# 2002 ??????



## Lem Forder (Mar 14, 2007)

Why no posts on 2002s? Does anyone think we should have a separate category on this board? Or, is the FAQ enough, now that the carpet wars seem to have abated?


----------



## Vroomer (Apr 18, 2005)

Lem Forder said:


> the carpet wars


If you bring *THOSE* posts here, :tsk: I will fly out, ring your door bell, and when you open the door, I will kick you squar (no e) in the balls.  :thumbup:

Let's keep those posts off these boards. Mm'kay? Thanks. bye. :thumbup:


----------



## Lem Forder (Mar 14, 2007)

I agree absolutely. That's why I started looking elsewhere, including here. The question is, do we need a separate '02 category on this board?


----------



## krankenator (Apr 4, 2007)

*Since you want to be like that.*

If we're striving to be equal opportunity posters on the classics, where is my separate section my 1602? Anywhoo, that's what I've got, the rare little engine brother of the 2002. Obviously I'm restoring it, or trying to.
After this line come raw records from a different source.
theorem State.secondMark_tb (s : State) (tb : Timebase) (base : Nat) (step : Bool) :
    (s.secondMark tb base step).tb = tb.mark base ∧ (s.secondMark tb base step).lines = { s.lines with blink := .high } := by
  obtain ⟨tb_, -, -, -, -, -, lines, -⟩ := s.marked_frame tb base
  rw [State.secondMark_eq]
  split <;> simp [tb_, lines]

/-- A mark without a jump touches the timebase, the advance, BLINK and the event queues alone. -/
theorem State.secondMark_natural {s : State} {tb : Timebase} {base : Nat} (label : tb.pendingLabel = none) :
    s.secondMark tb base false = s.marked tb base := by
  rw [State.secondMark_eq, if_neg]
  simp [label]

theorem State.secondMark_outputs (s : State) (tb : Timebase) (base : Nat) (step : Bool) :
    (s.secondMark tb base step).launch.outputs = s.launch.outputs := by
  obtain ⟨-, -, -, -, -, -, -, launch⟩ := s.marked_frame tb base
  rw [State.secondMark_eq]
  split
  · obtain ⟨run, idle⟩ := (s.marked tb base).jump_launch
    rcases Decidable.em ((s.marked tb base).part = .run) with hr | hr
    · rw [(run hr).1, State.steppedLaunch, launch]
    · rw [(idle hr).1, launch]
  · rw [launch]

/-! ### Natural second marks (R1, R2) -/

@[simp] theorem State.countPeriod_eq (s : State) :
    s.countPeriod.tb = s.tb ∧ s.countPeriod.feedA = s.feedA.period ∧ s.countPeriod.feedB = s.feedB.period ∧
      s.countPeriod.launch = { s.launch with outputs := drainOutputs s.launch.outputs } ∧
      s.countPeriod.mon = { s.mon with elapsed := min (s.mon.elapsed + 1) 2500 } ∧
      s.countPeriod.chg = { s.chg with returnTimer := s.chg.returnTimer.map (· - 1) } ∧
      s.countPeriod.lines = { s.lines with records := s.lines.records.map Line.period } ∧
      (∀ p, s.countPeriod.port p = s.port p) :=
  ⟨rfl, rfl, rfl, rfl, rfl, rfl, rfl, fun p => by cases p <;> rfl⟩

theorem Feed.period_eq (f : Feed) : ∃ n, f.period = { f with silence := n } := by
  unfold Feed.period
  split
  · exact ⟨f.silence, rfl⟩
  · exact ⟨_, rfl⟩

/-- A jump after a period has been counted, said of the state before that period. -/
theorem State.jumped_of_countPeriod {s t : State} {first : List Event} (h : s.countPeriod.jumped t first) : s.jumped t first := by
  obtain ⟨u, jump, tb, launch, feed, store, sel, splice, mon, chg, blink, part, lock, draws, pending, port⟩ := h
  obtain ⟨-, feedA, feedB, outputs, elapsed, timer, -, ports⟩ := s.countPeriod_eq
  refine ⟨u, jump, tb, ?_, fun f => ?_, store, sel, splice, ?_, ?_, blink, part, lock, draws, pending, fun p => ?_⟩
  · rw [launch, outputs]
  · obtain ⟨n, silence⟩ : ∃ n, s.countPeriod.feed f = { s.feed f with silence := n } := by
      cases f
      · exact s.feedA.period_eq
      · exact s.feedB.period_eq
    rw [feed, silence]
  · rw [mon, elapsed]
  · rw [chg, timer]
  · rw [port, ports]

/-- Settles O15: the period at the end of a second is a mark of the next second, with a label or without. -/
theorem secondMarkMakesTheNextSecond : Obligations.SecondMarkMakesTheNextSecond := by
  intro s ends
  have run : exec .secondMark s = .next (s.countPeriod.secondMark s.tb s.tb.nextSecond false) := by
    show Host.Outcome.next (if s.tb.atSecondEnd then s.period else s) = _
    rw [if_pos ends]
    exact congrArg Host.Outcome.next (if_pos ends)
  obtain ⟨quiet, jumps⟩ := s.countPeriod.secondMark_spec s.tb s.tb.nextSecond false
  obtain ⟨tb, lines⟩ := s.countPeriod.secondMark_tb s.tb s.tb.nextSecond false
  obtain ⟨tick, second, correction, label, labelled, good, stray, missed, watch, error, limit⟩ :=
    s.tb.mark_frame s.tb.nextSecond
  have blink : (s.countPeriod.secondMark s.tb s.tb.nextSecond false).lines.blink = .high := by rw [lines]
  refine ⟨_, run, ?_⟩
  rw [tb] at quiet jumps ⊢
  refine ⟨tick, second, correction, label, labelled, fun other => Timebase.mark_discipline other _,
    fun held => Timebase.mark_holdover held _, good, stray, missed, watch, error, limit, blink, fun none_ => ?_, by simp,
    by simp, ?_⟩
  · obtain ⟨-, feedA, feedB, store, sel, splice, -, launch⟩ := s.countPeriod.marked_frame s.tb s.tb.nextSecond
    have natural := State.secondMark_natural (s := s.countPeriod) (base := s.tb.nextSecond) none_
    refine ⟨?_, ?_, ?_, ?_, ?_, ?_, ?_, by simp, by simp, by simp [lines]⟩ <;> rw [natural]
    · rw [launch]; rfl
    · rw [launch]
    · exact store
    · exact sel
    · exact splice
    · exact feedA
    · exact feedB
  · refine ⟨fun same => quiet rfl same, fun other => ?_⟩
    have jumped := State.jumped_of_countPeriod (jumps (.inr other))
    exact ⟨State.schedulerStepped_of_jumped jumped, jumped⟩

/-! ### Pulses (R4, R6 to R12) -/

/-- The timebase with the pulse measured (R4, R5). -/
def Timebase.measured (tb : Timebase) : Timebase :=
  { tb with lastError := some (pulseError tb.tick), watch := tb.watch || decide ((pulseError tb.tick).natAbs ≤ 1000) }
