-- ==== Sys2Proof/Proofs/FeedFraming.lean ====
section
/-! The framing of a feed byte by byte, sync losses, and the count of arrivals. -/

namespace Sys2Proof.Machine

open Sys2Proof

-- One proof after the other: proofs that wait for each other hold a thread each.
set_option Elab.async false

/-! ### A byte taken, by sync state and position (R20 to R23) -/

@[simp] theorem State.withFeed_withFeed (s : State) (f : FeedId) (x y : Feed) :
    (s.withFeed f x).withFeed f y = s.withFeed f y := by
  cases f <;> rfl

theorem State.count_withFeed (s : State) (f : FeedId) (x : Feed) (g : FeedCounters → FeedCounters) :
    (s.withFeed f x).count f g = s.withFeed f { x with counters := g x.counters } := by
  simp [State.count]

theorem State.takeByte_search {s : State} {f : FeedId} (h : (s.feed f).sync = .search) (b : Byte) :
    s.takeByte f b =
      s.withFeed f (if b = 0x47 then { s.feed f with sync := .verify, confirm := 0, pos := 1, silence := 0 }
        else { s.feed f with silence := 0 }) := by
  simp only [State.takeByte, State.byteHeard, State.feed_withFeed, h, State.searchByte, State.withFeed_withFeed, syncByte]
  split <;> rfl

theorem State.takeByte_check {s : State} {f : FeedId} (h : (s.feed f).sync = .verify) (first : (s.feed f).pos = 0) (b : Byte) :
    s.takeByte f b = (s.withFeed f { s.feed f with silence := 0 }).verifyByte f b := by
  simp only [State.takeByte, State.byteHeard, State.feed_withFeed, h, first, if_true]

theorem State.takeByte_sync {s : State} {f : FeedId} (h : (s.feed f).sync = .locked) (first : (s.feed f).pos = 0) (b : Byte) :
    s.takeByte f b = (s.withFeed f { s.feed f with silence := 0 }).lockedSync f b := by
  simp only [State.takeByte, State.byteHeard, State.feed_withFeed, h, first, if_true]

theorem State.takeByte_last {s : State} {f : FeedId} (h : (s.feed f).sync = .locked) (last : (s.feed f).pos = 187) (b : Byte) :
    s.takeByte f b = (s.withFeed f { s.feed f with silence := 0 }).lockedLast f b := by
  simp [State.takeByte, State.byteHeard, h, last, packetLength]

theorem State.takeByte_inner {s : State} {f : FeedId} (inside : (s.feed f).pos ≠ 0) (b : Byte)
    (h : (s.feed f).sync = .verify ∨ ((s.feed f).sync = .locked ∧ (s.feed f).pos ≠ 187)) :
    s.takeByte f b =
      s.withFeed f
        { s.feed f with
          pos := ((s.feed f).pos + 1) % 188, silence := 0
          buffer := if (s.feed f).accepting then (s.feed f).buffer ++ [b] else [] } := by
  rcases h with verify | ⟨locked, notLast⟩
  · simp [State.takeByte, State.byteHeard, verify, inside, State.innerByte, packetLength]
  · simp [State.takeByte, State.byteHeard, locked, inside, notLast, State.innerByte, packetLength]

/-! ### The loss of sync (R24) -/

/-- A feed as a sync loss leaves it, but for its open copy (R24). -/
def Feed.lost (x : Feed) : Feed :=
  { x.toSearch with counters := { x.counters with syncLosses := bump x.counters.syncLosses } }

/-- What a sync loss leaves before the selector tests, `x` being the feed with sync (R24). -/
def State.lose (s : State) (f : FeedId) (x : Feed) (cause : SyncLoss) : State :=
  ((s.withFeed f x.lost).raise .feedSync (feedCode f) cause.detail).shutCopy f

theorem State.syncLoss_eq (s : State) (f : FeedId) (x : Feed) (cause : SyncLoss) :
    (s.withFeed f x).syncLoss f cause = (s.lose f x cause).testSelector := by
  simp only [State.syncLoss, State.count_withFeed, State.feed_withFeed, State.withFeed_withFeed]
  rfl

theorem State.raise_feed (s : State) (k : EventKind) (a b : Nat) (f : FeedId) : (s.raise k a b).feed f = s.feed f := by
  cases f <;> rfl

theorem State.shutCopy_feed (s : State) (f : FeedId) :
    ∃ o full short, (s.shutCopy f).feed f =
      { s.feed f with
        openCopy := o, counters := { (s.feed f).counters with complete := full, short := short } } := by
  unfold State.shutCopy
  split
  · exact ⟨_, _, _, rfl⟩
  · split
    · exact ⟨_, _, _, rfl⟩
    · next r record =>
      dsimp only
      rw [State.count_withFeed, State.feed_withFeed]
      cases f <;> cases r.arrivals == r.declared && r.stored == r.arrivals <;> exact ⟨_, _, _, rfl⟩

theorem State.withFeed_port (s : State) (f : FeedId) (x : Feed) (p : Port) : (s.withFeed f x).port p = s.port p := by
  cases p <;> simp [State.port]

theorem State.shutCopy_port (s : State) (f : FeedId) (p : Port) : (s.shutCopy f).port p = s.port p := by
  cases p <;> simp [State.port]

theorem State.lose_spec (s : State) (f : FeedId) (x : Feed) (cause : SyncLoss) :
    (s.lose f x cause).feed f.other = s.feed f.other ∧ (s.lose f x cause).sel = s.sel ∧
      (s.lose f x cause).launch = s.launch ∧ s.spliceKept (s.lose f x cause) ∧ s.siteKept (s.lose f x cause) ∧
      s.rulesKept (s.lose f x cause) ∧
      ∀ p, (s.lose f x cause).port p = (s.port p).offer ⟨.feedSync, feedCode f, cause.detail, s.now⟩ := by
  refine ⟨?_, by simp [State.lose], by simp [State.lose], by simp [State.lose, State.spliceKept],
    by simp [State.lose, State.siteKept], by simp [State.lose, State.rulesKept], fun p => ?_⟩
  · rw [State.lose, State.shutCopy_feed_other, State.raise_feed, State.feed_withFeed_other]
  · rw [State.lose, State.shutCopy_port, State.raise_port, State.withFeed_port]
    simp [State.now]

theorem State.lose_none {s : State} {f : FeedId} {x : Feed} (cause : SyncLoss) (h : x.openCopy = none) :
    (s.lose f x cause).store = s.store ∧ (s.lose f x cause).feed f = x.lost := by
  rw [State.lose, State.shutCopy_none (by rw [State.raise_feed, State.feed_withFeed]; exact h)]
  exact ⟨by simp, by rw [State.raise_feed, State.feed_withFeed]⟩

theorem State.lose_short {s : State} {f : FeedId} {x : Feed} {place : Nat} {r : GroupRecord} (cause : SyncLoss)
    (open_ : x.openCopy = some place) (record : s.record place = some r) (short : r.arrivals ≠ r.declared) :
    (s.lose f x cause).store = { s.store with table := s.store.table.set place (some { r with phase := .short }) } ∧
      (s.lose f x cause).feed f =
        { x.lost with
          openCopy := none, counters := { x.lost.counters with short := bump x.lost.counters.short } } := by
  have feed : ((s.withFeed f x.lost).raise .feedSync (feedCode f) cause.detail).feed f = x.lost := by
    rw [State.raise_feed, State.feed_withFeed]
  have kept : ((s.withFeed f x.lost).raise .feedSync (feedCode f) cause.detail).record place = some r := by
    rw [State.record_congr (s := s) (by simp), record]
  rw [State.lose, State.shutCopy_short (by rw [feed]; exact open_) kept short, State.feed_withFeed, feed]
  exact ⟨by simp [State.withRecord], by rfl⟩

/-- What the selector's tests leave of a feed that has lost sync. -/
theorem State.lose_tested (s : State) (f : FeedId) (x : Feed) (cause : SyncLoss) :
    let t := (s.lose f x cause).testSelector
    (t.feed f).sync = .search ∧ (t.feed f).badRun = 0 ∧ (t.feed f).silence = 0 ∧
      (t.feed f).counters.badSync = x.counters.badSync ∧
      (t.feed f).counters.syncLosses = bump x.counters.syncLosses ∧ s.siteKept t ∧ s.rulesKept t := by
  intro t
  obtain ⟨-, -, -, -, site, rules, -⟩ := s.lose_spec f x cause
  obtain ⟨o, tested⟩ := (s.lose f x cause).testSelector_feeds f
  obtain ⟨o', full, short, shut⟩ := ((s.withFeed f x.lost).raise .feedSync (feedCode f) cause.detail).shutCopy_feed f
  have lost : t.feed f = { x.lost with
      openCopy := o, counters := { x.lost.counters with complete := full, short := short } } := by
    rw [tested, State.lose, shut, State.raise_feed, State.feed_withFeed]
  rw [lost]
  exact ⟨rfl, rfl, rfl, rfl, rfl, by simpa [t, State.siteKept] using site, by simpa [t, State.rulesKept] using rules⟩

/-! ### The sync bytes of a feed (R22, R23) -/

theorem State.verifyByte_confirmed (s : State) {f : FeedId} {x : Feed} (h : x.confirm = 2) :
    (s.withFeed f x).verifyByte f 0x47 =
      ((s.withFeed f
        { x with sync := .locked, confirm := 3, badRun := 0, pos := 1, accepting := true, buffer := [0x47] }).raise
          .feedSync (feedCode f) 0).testSelector := by
  simp [State.verifyByte, syncByte, h]

theorem State.lockedSync_bad (s : State) {f : FeedId} {x : Feed} {b : Byte} (wrong : b ≠ 0x47) :
    (s.withFeed f x).lockedSync f b =
      if x.badRun < 2 then
        s.withFeed f
          { x with
            badRun := x.badRun + 1, pos := 1, accepting := false, buffer := []
            counters := { x.counters with badSync := bump x.counters.badSync } }
      else (s.lose f { x with counters := { x.counters with badSync := bump x.counters.badSync } } .badSync).testSelector := by
  simp only [State.lockedSync, syncByte, if_neg wrong, State.badSyncByte, State.count_withFeed, State.feed_withFeed,
    State.withFeed_withFeed, State.syncLoss_eq]
  exact if_congr (by omega) rfl rfl

theorem State.exec_badSyncByte {s : State} {f : FeedId} {b : Byte} (locked : (s.feed f).sync = .locked)
    (first : (s.feed f).pos = 0) (wrong : b ≠ 0x47) (third : 2 ≤ (s.feed f).badRun) :
    exec (.badSyncByte f b) s =
      .next (s.lose f
        { s.feed f with
          silence := 0
          counters := { (s.feed f).counters with badSync := bump (s.feed f).counters.badSync } } .badSync).testSelector := by
  refine congrArg Host.Outcome.next ((if_pos ⟨locked, first, wrong⟩).trans ?_)
  rw [State.takeByte_sync locked first, State.lockedSync_bad _ wrong, if_neg (by dsimp only; omega)]

theorem State.exec_feedSilence {s : State} {f : FeedId} (locked : (s.feed f).sync = .locked)
    (silent : 500000 ≤ (s.feed f).silence) :
    exec (.feedSilence f) s = .next (s.lose f (s.feed f) .silence).testSelector := by
  refine congrArg Host.Outcome.next ((if_pos (by simp [Feed.silent, locked, silent])).trans ((if_pos locked).trans ?_))
  rw [← State.syncLoss_eq]
  cases f <;> rfl

/-- Settles O23: each byte by the sync state and the position it meets, and a sync loss as what it leaves before the selector
tests. -/
theorem framingSteps : Obligations.FramingSteps := by
  unfold Obligations.FramingSteps
  intro s f b
  refine ⟨fun search => ⟨?_, fun other => ?_⟩, fun verify first => ⟨fun other => ?_, fun more => ?_⟩,
    fun locked first wrong run => ?_, fun locked first => ?_, fun verify silent => ?_, fun verify first second => ?_,
    fun locked first wrong third => ?_, fun locked silent => ?_, fun inside notFirst => ?_, fun verify first second => ?_,
    ?_, fun idle => ?_⟩
  · refine congrArg Host.Outcome.next ((if_pos search).trans ?_)
    rw [State.takeByte_search search, if_pos (by rfl)]
  · refine congrArg Host.Outcome.next ?_
    rw [State.takeByte_search search, if_neg other]
  · refine congrArg Host.Outcome.next ((if_pos ⟨verify, first⟩).trans ?_)
    rw [State.takeByte_check verify first]
    simp only [State.verifyByte, syncByte, if_neg other, State.withFeed_withFeed, State.feed_withFeed]
    rfl
  · refine congrArg Host.Outcome.next ((if_pos ⟨verify, first⟩).trans ?_)
    rw [State.takeByte_check verify first]
    simp [State.verifyByte, syncByte, show (s.feed f).confirm + 1 < 3 by omega]
  · refine congrArg Host.Outcome.next ((if_pos ⟨locked, first, wrong⟩).trans ?_)
    rw [State.takeByte_sync locked first, State.lockedSync_bad _ wrong, if_pos run]
  · refine congrArg Host.Outcome.next ?_
    rw [State.takeByte_sync locked first]
    simp [State.lockedSync, syncByte]
  · refine congrArg Host.Outcome.next ((if_pos (by simp [Feed.silent, verify, silent])).trans (if_neg ?_))
    rw [verify]; exact nofun
  · refine ⟨_, congrArg Host.Outcome.next (if_pos ⟨verify, first⟩), ?_⟩
    rw [State.takeByte_check verify first, State.verifyByte_confirmed s (by exact second)]
    obtain ⟨o, tested⟩ := State.testSelector_feeds ((s.withFeed f
      { s.feed f with
        sync := .locked, confirm := 3, badRun := 0, pos := 1, accepting := true, buffer := [0x47], silence := 0 }).raise
          .feedSync (feedCode f) 0) f
    rw [tested, State.raise_feed, State.feed_withFeed]
    exact ⟨rfl, rfl, rfl, rfl, rfl, by simp [State.siteKept], by simp [State.rulesKept]⟩
  · obtain ⟨sync, run, -, bad, losses, site, rules⟩ := s.lose_tested f
      { s.feed f with
        silence := 0
        counters := { (s.feed f).counters with badSync := bump (s.feed f).counters.badSync } } .badSync
    exact ⟨_, State.exec_badSyncByte locked first wrong third, sync, run, bad, losses, site, rules⟩
  · obtain ⟨sync, -, silence, -, losses, site, rules⟩ := s.lose_tested f (s.feed f) .silence
    exact ⟨_, State.exec_feedSilence locked silent, sync, silence, losses, site, rules⟩
  · exact congrArg Host.Outcome.next (State.takeByte_inner notFirst b inside)
  · refine congrArg Host.Outcome.next ((if_pos ⟨verify, first⟩).trans ?_)
    rw [State.takeByte_check verify first, State.verifyByte_confirmed s (by exact second)]
  · intro c mem locked bad silent lost
    rcases List.mem_cons.mp mem with rfl | mem
    · obtain ⟨first, wrong, third⟩ := bad rfl
      obtain ⟨other, sel, launch, splice, site, rules, ports⟩ := s.lose_spec f
        { s.feed f with
          silence := 0
          counters := { (s.feed f).counters with badSync := bump (s.feed f).counters.badSync } } .badSync
      exact ⟨_, State.exec_badSyncByte locked first wrong third, other, sel, launch, splice, site, rules, ports,
        fun none => State.lose_none .badSync none,
        fun _ _ open_ record short => State.lose_short .badSync open_ record short⟩
    · obtain rfl := List.mem_singleton.mp mem
      obtain ⟨other, sel, launch, splice, site, rules, ports⟩ := s.lose_spec f (s.feed f) .silence
      exact ⟨_, State.exec_feedSilence locked (silent rfl), other, sel, launch, splice, site, rules, ports,
        fun none => State.lose_none .silence none,
        fun _ _ open_ record short => State.lose_short .silence open_ record short⟩
  · unfold State.testSelector
    rcases idle with stopped | absent
    · exact if_neg (by simp [State.running, stopped])
    · split
      · rw [State.selectorTests, absent]
      · rfl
So I'm looking for parts. I've seen the autopartswarehouse.com and all the other sites that offer the same catalog under a different interface. It doesn't have all the parts I need though. Washer fluid container for example. So anyone have any good suggestions?


----------



## Mike_Check (Feb 7, 2007)

www.bavauto.com has some pretty good off-brand repro's for older cars. Not BMW though.:dunno:


----------